Economic growth expected to climb down to 5.3pc in 2023
Kenya’s economic growth is expected to decelerate to 5.3 per cent this year, according to the International Monetary Fund (IMF). The predictions for growth for the preceding two years were 5.4 per cent in 2022 and 7.5 per cent in 2021, respectively.
The lender’s most recent regional economic outlook report, titled “Big Funding Squeeze,” attributes the slower growth to a cash crunch that is limiting the nation’s capacity to invest in infrastructure, health care, and education.
“Persistent global inflation and tighter monetary policies have led to higher borrowing costs for sub-Saharan African countries and have placed greater pressure on exchange rates,” it says.
In addition, IMF noted that a growing reliance on pricey market-based financing and a long-term drop in aid budgets are contributing to an increase in the interest burden on public debt.
The projections by the IMF are not too different from those of the National Treasury. In December last year, Treasury Principal Secretary, Chris Kiptoo, said the economy was projected to grow at 5.5 per cent in 2022 and 6.1 per cent in 2023.
“Considering the adverse impact of the drought conditions, inflationary pressures, and other external pressures, the economy is projected to grow by 5.5 per cent in 2022, recover in 2023 to 6.1 per cent, and maintain that momentum over the medium-term. This growth will be supported by a broad-based private sector growth, including recoveries in agriculture while the public sector consolidates,” he stated.
Global recovery
Sub-Saharan African region’s growth is estimated to slow to 3.6 per cent this year due to the global downturn, and activities are predicted to slow for a second consecutive year. Then, in 2024, it will increase to 4.2 per cent due to the predicted global recovery, declining inflation, and a slowing of monetary policy tightening.

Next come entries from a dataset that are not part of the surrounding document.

/-- The ports that face children, with their HUBS, in canonical order; only the hub nearest the host counts them (R245). -/
def facing (s : State) (rs : List SReq) : List (Nat × Nat) :=
  let l := (rs.filter fun r => r.casc && !hubAbove s r.crown).map fun r => (r.port, r.hubs)
  l.foldl (fun acc e => if acc.contains e then acc else acc ++ [e]) []

/-- The cause with which a request is refused before the loops, 0 for none (R96, R98, R99, R106, R166, R244, R245). -/
def earlyCause (s : State) (cut : List Nat) (r : SReq) : Nat :=
  if 256 ≤ r.num then 3
  else if r.casc && cut.contains r.port then 0xA
  else if r.kind = 0 && r.pipe.isNone then 8
  else if r.cls = 1 && isEthernet s r.port && !s.on (ADP_ETHCTL_PFCEN r.port) then 9
  else if 2 ≤ r.num && r.num < 32 && bit (s.rd (CAN_UPREF_REF r.crown)) ((r.num - 2) / 2) then 7
  else if numberHeld s r.num || numberHeld s (r.num + 1) then 4
  else 0

/-- The cascade ports that are served: their base, port and crown port. -/
def cascadePorts (s : State) (att : NMap Partner) : List (Nat × Nat × Nat) :=
  (homes s).filterMap fun e =>
    if e.1.kind ≠ 6 then none
    else match e.2, mfind att e.1.port, upstreamCrown s e.1.port with
      | some b, some _, some c => if canActive s e.1.port then some (b, e.1.port, c) else none
      | _, _, _ => none

/-- What the solve takes from elsewhere (R133, R475). -/
def solveEnv (s : State) (att : NMap Partner) : SEnv :=
  let mgmt := [0, 1].flatMap fun c => if canActive s c && !isDown s c then [20 * fabOf c + 19, 20 * 19 + fabOf c] else []
  let casc := (cascadePorts s att).flatMap fun e => [20 * fabOf e.2.2 + fabOf e.2.1, 20 * fabOf e.2.1 + fabOf e.2.2]
  { pcore := (List.range 20).map fun p => leAt (powerSec s) (200 + 2 * p) 2, coreCap := beff s - baseMw s, extra := mgmt ++ casc }

/-! ### The plan -/

/-- The two tunnels of a request. -/
def plansOf (r : SReq) : List TunPlan :=
  let one (up : Bool) : TunPlan :=
    { tun := r.num + b2n up, kind := r.kind, cls := r.cls, up := up, port := r.port, index := r.index, home := r.home, crown := r.crown
      pipe := r.pipe, casc := r.casc, child := if r.casc then r.num + b2n up - r.home else 0, mode := r.step
      allot := if r.ok then (if up then r.a.2 else r.a.1) else 0, admitted := r.ok, cause := r.cause }
  if r.num < 256 then [one false, one true] else []

/-- The child's management tunnel and its return path (R99): they take no part in allotment. Which of the child's two it is, the hub is not
told: it is fixed by the child, and open here (log entry 51). -/
def childPlans (s : State) (e : Nat × Nat × Nat) : List TunPlan :=
  let (b, p, c) := e
  let held := numberHeld s b || numberHeld s (b + 1)
  let one (up : Bool) : TunPlan :=
    { tun := b + b2n up, kind := 6, cls := 4, up := up, port := p, index := 0, home := b, crown := c, pipe := none, casc := true
      child := Config.childCrown (match mfind s.sv.att p with | none => 0 | some q => q.ident) % 2, mode := 0, allot := 0, admitted := !held, cause := if held then 4 else 0 }
  [one false, one true]

/-- Whether an entry already stands for a planned tunnel (R95). -/
def samePlan (s : State) (x : TunPlan) : Bool :=
  s.rd (TT_REQ_PORT x.tun) = x.port && s.rd (TT_REQ_KIND x.tun) = x.kind && s.rd (TT_REQ_INDEX x.tun) = x.index

/-- Towards the same crown port. -/
def sameCrown (s : State) (x : TunPlan) : Bool :=
  s.rd (if x.up then TT_ENDP_OUTPORT x.tun else TT_ENDP_INPORT x.tun) = x.crown

/-- Fill an entry with its request (R122, R123). -/
def fillEntry (x : TunPlan) (s : State) : State :=
  let n := x.tun
  let i := if x.up then x.port else x.crown
  let o := if x.up then x.crown else x.port
  applyTemplate n (s.wrs [(TT_STATE_KIND n, x.kind), (TT_STATE_CLS n, x.cls), (TT_STATE_DIR n, b2n x.up), (TT_STATE_CASC n, b2n x.casc),
    (TT_STATE_PEER n, if x.up then n - 1 else n + 1), (TT_ENDP_INPORT n, i), (TT_ENDP_OUTPORT n, o), (TT_ENDP_INFAB n, fabOf i),
    (TT_ENDP_OUTFAB n, fabOf o), (TT_ENDP_PIPE n, x.pipe.getD 0), (TT_ENDP_PIPEV n, b2n x.pipe.isSome), (TT_ENDP_CHILD n, x.child),
    (TT_REQ_PORT n, x.port), (TT_REQ_KIND n, x.kind), (TT_REQ_INDEX n, x.index), (TT_REQ_HOME n, x.home)])

/-- Commit one planned tunnel (R106, R115). -/
def commitEntry (x : TunPlan) (s : State) : State :=
  let n := x.tun
  let st := s.rd (TT_STATE_STATE n)
  let t := s.wr (TT_ALLOT_NEXT n) x.allot
  if x.admitted then
    if st = stFREE ∨ st = stREFUSED then (fillEntry x t).wrs [(TT_STATE_STATE n, stADMIT), (TT_STATE_GEN n, s.rd (TT_STATE_GEN n) + 1)] else t
  else if st = stFREE then (fillEntry x t).wrs [(TT_STATE_STATE n, stREFUSED), (TT_STATE_CAUSE n, x.cause)]
  else if st = stREFUSED ∨ st = stQUAR then t.wr (TT_STATE_CAUSE n) x.cause
  else t

/-- Write the inactive bank of the express map (R134, R135). -/
def commitMap (m : NMap Nat) (s : State) : State :=
  let b := s.on FAB_STATUS_MAPBANK
  (forAll (List.range 80) (fun n t => t.wr (if b then FAB_XMAPA_ENT n else FAB_XMAPB_ENT n) (mapWord m n)) s).wr FAB_STATUS_MAPPEND 1

/-- The lead geometry that the swap will adopt: line period in ps and lines. -/
def nextGeometry (s : State) : Nat × Nat :=
  match s.sc.sampled with
  | some g => (g.2.2, g.2.1)
  | none => (s.sc.lineps, s.rd SCHED_LTOT_TOTAL)

/-- Write the inactive calendar bank of every configured port. -/
def commitCalendars (rs : List SReq) (s : State) : State :=
  let g := nextGeometry s
  forAll ((List.range 20).filter (configured s)) (fun e t => writeBank e (nextCalendar s rs g.1 g.2 e) t) s

/-- Core grants by the grove that holds them (R476); a fenced grove for which GF does not stand in gets none (R11, R392). -/
def grantsOf (s : State) (env : SEnv) (rs : List SReq) : NMap Nat :=
  tally (((List.range 20).filter fun p => !groveDark s (portGrove p)).map fun p => (servedBy s (portGrove p), coreCharge env rs p))

/-- Refused and degraded requests, the hubs counted, and the leads of the pipes. -/
def countIf (rs : List SReq) (f : SReq → Bool) : Nat := (rs.filter f).length
def hubsCounted (rs : List SReq) : Nat :=
  1 + (((rs.filter fun r => r.casc && r.ok).map fun r => (r.port, r.hubs)).dedup.map (·.2)).sum
def leadsOf (s : State) (rs : List SReq) : NMap Nat :=
  (rs.filter fun r => r.ok && r.kind = 0).foldl (fun m r => match r.pipe with
    | none => m
    | some d => mins m d (leadOf s (nextGeometry s).1 r)) []

/-- The requests as a solve decides them. -/
def solved (s : State) (att : NMap Partner) : List SReq :=
  let rs := requests s att
  let cut := cascadeRefused (facing s rs)
  allot (solveEnv s att) (rs.map fun r => { r with cause := earlyCause s cut r })

/-- The core direction was oversubscribed in the solve. -/
def solveCoreOver (s : State) (att : NMap Partner) : Bool :=
  let rs := requests s att
  let cut := cascadeRefused (facing s rs)
  coreOver (solveEnv s att) (rs.map fun r => { r with cause := earlyCause s cut r })

/-- Replace the solver's own state. -/
def State.setSv (s : State) (x : Solver) : State := { s with sv := x }

/-- The commit record. -/
def commitRecord (s : State) (att : NMap Partner) (rs : List SReq) : Commit :=
  let plan := rs.flatMap plansOf ++ (cascadePorts s att).flatMap (childPlans s)
  { plan := plan, prev := plan.foldl (fun m x => mins m x.tun (s.rd (TT_STATE_STATE x.tun), s.rd (TT_STATE_GEN x.tun))) []
    refused := countIf rs fun r => !r.ok, degraded := countIf rs fun r => r.ok && 1 ≤ r.step, prevRefused := s.sv.lastRefused
    grants := grantsOf s (solveEnv s att) rs, leads := leadsOf s rs, hubs := hubsCounted rs }

/-- The solver completes and commits to the inactive banks (R115). `t` is how long it took in units of 10 microseconds. -/
def commitSolve (t : Nat) (att : NMap Partner) (s : State) : State :=
  let rs := solved s att
  let c := commitRecord s att rs
  let u := forAll c.plan commitEntry (forAll (List.range 256) (fun n t => t.wr (TT_ALLOT_NEXT n) 0) s)
  let u := commitMap (chooseColours (raiseColours (ceilingDemand (solveEnv s att) rs) 400 (colourDemand (solveEnv s att) rs))) (commitCalendars rs u)
  let u := u.wrs [(PST_SOLVE_BUSY, 0), (PST_SOLVE_ARMED, 1), (PST_SOLVE_REFUSED, min 255 c.refused), (PST_SOLVE_DEGRADED, min 255 c.degraded),
    (PST_SOLVE_TIME, min 255 t), (SYS_SETTLE_SOLVES, s.rd SYS_SETTLE_SOLVES + 1)]
  let u := if solveCoreOver s att then raise 16 7 u else u
  let refused := (c.plan.filter fun x => !x.admitted).map (·.tun)
  u.setSv { u.sv with sample := none, commit := some c, lastRefused := refused, committedAt := s.clock }

/-- SOLVE_COMMIT (R115). -/
def execSolveCommit (t : Nat) (s : State) : Host.Outcome State Fault Refusal :=
  match s.sv.sample with
  | none => .next s
  | some att => .next (if s.on SYS_STAGE_FWRDY ∧ engineRuns s ∧ s.sv.commit.isNone then commitSolve t att s else s)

The region will have slower growth than the previous year, when it increased by 4.7 per cent, for the second year in a row.
The IMF points out that the financial crunch would also affect the region’s longer-term prospects since governments may be forced to cut back on resources for vital development areas like infrastructure, health care, and education, which will decrease the region’s capacity to grow.
“Public debt and inflation are at levels not seen in decades, with double-digit inflation present in about half of the African countries, eroding household purchasing power and striking at the most vulnerable,” notes IMF.
According to the IMF, East African nations should do better this year in terms of their contributions to the growth of the area. It does, however, mention that a few significant economies will reduce the average SSA growth rate.
Kenya has been battling a serious cash crunch that has seen it unable to pay salaries for civil servants as most of the money has been spent on debt service as the government fights to avoid default.